Here is the video-clip of V.P. Cheney on 9/11, making this claim and explaining why he gave that order:
The Wikipedia article on Flight 93 provides the standard account, and fails even so much as just to mention the Vice President’a assertion and explanation that he provided on national TV at the time of the 9/11 events.
So: I edited the Wikipedia article by adding a sentence at the end of its opening paragraph, and by following that sentence with a brief second paragraph, and here is that entire two-sentence addition:
Vice President Dick Cheney alleged that he gave the order to shoot down Flight 93, and explained why when asked about it by Chris Wallace of Fox News as shown in this film-clip
Consequently, the account given below of what brought the plane down — an account inconsistent with what Cheney said — could be entirely false.

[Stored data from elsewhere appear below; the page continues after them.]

-- ==== Sys2Proof/Machine/Lookups.lean ====
section
/-! DEFINITION. The lane requests on windows: LOOKUP_READ, LOOKUP_WRITE (R43 to R58) and RENEW on a lane (R77). -/

namespace Sys2Proof.Machine

/-! ### Selection and the checks of a lookup -/

/-- The number of bytes of a window's span (R4). -/
def Window.spanBytes (w : Window) : Nat := w.span * 2 ^ w.granule

/-- The window is considered by selection: OPEN, FROZEN or DRAINING (R46). -/
def Window.selectable (w : Window) : Bool := w.state == .opened || w.state == .frozen || w.state == .draining

/-- The window's span contains the address (R46). -/
def Window.contains (w : Window) (a : Nat) : Bool := decide (w.base ≤ a) && decide (a < w.base + w.spanBytes)

/-- The selected window: the lowest-numbered selectable slot whose span contains the first byte (R46). -/
def State.select (s : State) (a : Nat) : Option SlotId :=
  (List.finRange 64).find? fun k => (s.window k).selectable && (s.window k).contains a

/-- The granule of an address in the span, counted from the current base (R25). -/
def Window.granuleOf (w : Window) (a : Nat) : Nat := (a - w.base) / 2 ^ w.granule

/-- Every granule from the first byte's to the last byte's is in service in the active map (R49). -/
def Window.mapped (w : Window) (first last : Nat) : Bool :=
  (List.range (w.granuleOf last - w.granuleOf first + 1)).all fun j => w.activeMap.getLsbD (w.granuleOf first + j)

/-- A HELD entry of this kind satisfies the claim check of the access (R51). -/
def ClaimKind.satisfies (held access : ClaimKind) : Bool := held == .write || access == .read

/-- What the checks of a lookup decide: a refusal, with the selected slot from check 6 on, or a grant on a slot (R43,
R56). -/
inductive Verdict where
  | refused (why : Reason) (slot : Option SlotId)
  | granted (k : SlotId)
  deriving DecidableEq, Repr

/-- Checks 6 to 10 against the selected window (R47 to R51). -/
def State.accessCheck (s : State) (r : Request) (access : ClaimKind) (k : SlotId) : Option Reason :=
  let w := s.window k
  let first := r.address.toNat
  let last := first + r.length.toNat - 1
  if w.state = .frozen then some .frozen
  else if w.state = .draining then some .retiring
  else if w.base + w.spanBytes ≤ last then some .split
  else if w.mapped first last = false then some .unmapped
  else if w.rights[(s.agent r.agent).cls].allows access = false then some .noRight
  else if w.access = .claimed ∧ s.holds r.agent k (fun kind => kind.satisfies access) = false then some .notHeld
  else none

/-- The checks of a lookup in their order (R43). -/
def State.lookupVerdict (s : State) (l : LaneId) (r : Request) (access : ClaimKind) : Verdict :=
  match s.laneCheck l r with
  | some why => .refused why none
  | none =>
    if r.length.toNat = 0 ∨ Config.maxLookupLength < r.length.toNat
        ∨ Config.addressSpace < r.address.toNat + r.length.toNat then .refused .length none
    else
      match s.select r.address.toNat with
      | none => .refused .noWindow none
      | some k =>
        match s.accessCheck r access k with
        | some why => .refused why (some k)
        | none => .granted k

/-! ### The effects of a grant -/

/-- The idle reload of a granted lookup (R53). -/
def Window.used (w : Window) : Window :=
  match w.idleLimit with
  | none => w
  | some n => { w with idleCount := n }

/-- The effects of a grant on slot `k`, in order: idle reload, decrement of a governing USES count, and its expiry when
it reaches 0 (R53 to R55). -/
def State.grantLookup (s : State) (k : SlotId) : State :=
  let t := s.modifyWindow k Window.used
  let o := s.owner k
  if (t.window o).leaseMode = .uses then
    let u := t.modifyWindow o fun w => { w with leaseCount := w.leaseCount - 1 }
    if (u.window o).leaseCount = 0 then u.expireLease o else u
  else t

/-- A slot number as an answer's slot field carries it. -/
def slotByte (k : SlotId) : Byte := BitVec.ofNat 8 k.val

/-- A lookup taken as one event: refused (R56), or granted with the selected slot and, for a write, the window's lane mask
as it stands when the lookup is taken (R52). -/
def State.lookup (s : State) (l : LaneId) (r : Request) (access : ClaimKind) : State :=
  match s.lookupVerdict l r access with
  | .refused why slot => s.refuseRequest l r why (slot.map slotByte)
  | .granted k =>
    (s.grantLookup k).answerLane l
      { r.answer .granted with
        slot := some (slotByte k)
        laneMask := if access = .write then some (s.window k).laneMask else none }

/-- LOOKUP_READ. -/
def execLookupRead (l : LaneId) (r : Request) (s : State) : Result :=
  takeRequest (.lookupRead l r) l r (fun t => t.lookup l r .read) s

/-- LOOKUP_WRITE. -/
def execLookupWrite (l : LaneId) (r : Request) (s : State) : Result :=
  takeRequest (.lookupWrite l r) l r (fun t => t.lookup l r .write) s

/-! ### RENEW on a lane -/

/-- The checks of a lane RENEW in their order: the reason, and whether the answer carries the slot (reasons 5 to 8), or
the slot to renew (R77). -/
def State.renewCheck (s : State) (l : LaneId) (r : Request) : Except (Reason × Bool) SlotId :=
  match s.laneCheck l r with
  | some why => .error (why, false)
  | none =>
    match slotOf r.slot with
    | none => .error (.noWindow, false)
    | some k =>
      match (s.window k).state with
      | .free | .staged | .armed => .error (.noWindow, false)
      | .draining => .error (.retiring, true)
      | .opened | .frozen =>
        if (s.window k).isMember = true then .error (.group, true)
        else if (s.window k).leaseMode = .none then .error (.noLease, true)
        else if (s.window k).agentRenew = false ∨ s.holds r.agent k (fun kind => kind == .write) = false then
          .error (.noRight, true)
        else .ok k

/-- A lane RENEW taken as one event (R75, R77). -/
def State.renewOnLane (s : State) (l : LaneId) (r : Request) : State :=
  match s.renewCheck l r with
  | .error (why, carries) => s.refuseRequest l r why (if carries then some r.slot else none)
  | .ok k =>
    (s.modifyWindow k (Window.renew r.renewCount)).answerLane l { r.answer .renewed with slot := some r.slot }

/-- RENEW_REQUEST. -/
def execRenewRequest (l : LaneId) (r : Request) (s : State) : Result :=
  takeRequest (.renewRequest l r) l r (fun t => t.renewOnLane l r) s

end Sys2Proof.Machine
end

On the web browser that I was using, the addition showed as having been successfully made in the Wikipedia article. However, to be sure, I opened the URL in a different browser, and this time my addition was absent. I then went back to the “Edit” page” and this time to the “View history” page, and clicked there on “(talk)” and found this message, which I saw virtually immediately after I had thought that I had inserted the new information:
Hello, I’m Shellwood. I wanted to let you know that I reverted one of your recent contributions —specifically this edit to United Airlines Flight 93— because it did not appear constructive.
No other explanation for blocking my addition was provided. “Shellwood” was there saying that mentioning, and linking to the video of Cheney saying, that allegation, which Cheney made on 9/11 about how Flight 93 came down, is not “constructive” to Wikipedia-readers who want information about Flight 93.
Previously, even the BBC published the fact that Wikipedia is edited by the CIA.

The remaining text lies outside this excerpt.